Lack of salary increases and growth opportunities identified as top issues
Two new reports published by 360Learning have indicated that the Learning and Development sector has some challenges to deal with. The reports revealed that 42% of UK L&D professionals had not received a pay rise in recent months, and a further 23% believe they do not have opportunities to develop at work.
The reports, which look at salaries, progression, and satisfaction in corporate Learning and Development (L&D) teams across the US and UK, have the following findings:
In the UK:
- The most common annual salary range was found to be between £30-£39k a year
- The average salary comes in at £31.6k
- People working in voluntary sectors were likely to earn less than £39k
- People in the private sector had the best chance of earning more than £80k
- 25% of L&D Managers earned between £50-£59k
- Administrators in the L&D environment earned the least at below £39k
In the US:
- The most common salary range was $70-$100k
- The mean salary across all roles was much higher than the UK average, at $91.2k
- 41% of L&D Managers earned more than $100k
- Instructional Designers and Learning Specialists in the L&D environment earned the least, at less than $70k
The gender pay gap is also clear in the results with:
- One-third of UK women earn less than the national average (£31,285) compared to only a fifth of men
- Half of the women in the UK earned less than £39k, compared to only 36% of men
- Only a quarter of women said they earn more than £40k, versus 41% of men in similar roles
When looking at reasons for lack of advancement, in the UK, 6% of women report that childcare and family are stopping them from growing at work, compared to just 1% of men.

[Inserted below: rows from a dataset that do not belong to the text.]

-- ==== Sys2Proof/Machine/Dot.lean ====
section
/-!
DEFINITION. Machine/Dot.lean: the meanings of `DOT.S` and `DOT.V` (40_reduction.md R72, R73).
-/
namespace Sys2Proof.Machine

/-- `DOT.S` (R72): one word at `d`, `SCALAR_DOT` of the pairs `(a[i], b[i])`. -/
def execDotS (a b d la lb lc : Nat) (s : State) : Host.Outcome State Fault Refusal :=
  runPlan (dotPlan a b d la lb lc scalarKernel) s

/-- `DOT.V` (R73): one word at `d`, `GROUPED_DOT_W` of the pairs `(a[i], b[i])`. -/
def execDotV (a b d la lb lc : Nat) (s : State) : Host.Outcome State Fault Refusal :=
  runPlan (dotPlan a b d la lb lc (groupedKernelOf s.params)) s

end Sys2Proof.Machine
end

In the US, 4% of people cite personal or family reasons for preventing advancement.
The studies also looked at salary satisfaction. Interestingly, despite gender and role disparities, 53% of L&D professionals in the UK and US were satisfied with their salaries, with the satisfaction increasing per age bracket.
In the UK:
- 56% of men and 55% of women were satisfied with their earnings
- 58% of men and 59% of women between 25 and 45 were also happy with their incomes.
- 42% of UK professionals haven’t had a pay rise in more than 12 months
- Of the professionals who had not had a pay rise, 54% admitted that they’re not comfortable asking for one
- Among the professionals who did receive pay rises, 52% were below the rate of inflation, with 45% as low as 1%-3% – half the rate of inflation
In the US:
- 80% of professionals have had a raise in the past two years
- 20% have had no raise at all or last had a raise three or more years ago
- If they have had a pay rise, 38% saw a 1-3% increase
- 10% of professionals had enjoyed a salary increase of 10% or more over the past 12 months. 41% were “comfortable” or “very comfortable” about asking for pay rises
As far as the impact of education and career experience on salary is concerned, the survey found that 74% of higher salaries across the UK went to people aged over 45; however, 73% of the over 45s surveyed had been in the L&D industry for less than a year.
It would appear that qualifications do not have much influence on compensation. Most of the UK respondents don’t have an L&D-related degree. Of the respondents who earned more than £70k a year – only 7% had degrees or higher. However, in the highest salary bracket, only 2% of people without an L&D-related degree earn more than £80,000 compared to 6% of respondents who do. Clearly, L&D degrees can lead to higher salaries when it comes to senior roles.
In the US, where wages were higher than $70k, there were almost equal numbers of people with L&D degrees and those without, indicating that on-the-job training via mentors, upskilling, and learning management systems can be an effective route to progression.
The survey provided insights into the roles of mentors in earning potential. For example, the respondents who had a salary of more than $100k a year were more likely to have mentors than those earning lower salaries. Similarly, professionals with a 4% or higher salary increase in the previous 12 months were also likely to have had a mentor.
Generally speaking, mentorship numbers are higher in the US than in the UK. Of the US respondents, 65% of professionals agreed that they benefitted from mentoring, while only 47% in the UK said the same. These numbers could correlate with the fact that 20% of male and 21% of female L&D professionals in the UK feel that they lack opportunities to progress in their careers.
With 4% of US respondents and 22% of UK respondents saying they want to leave L&D, it is essential that L&D professionals feel empowered to effectively provide training and support to other employees.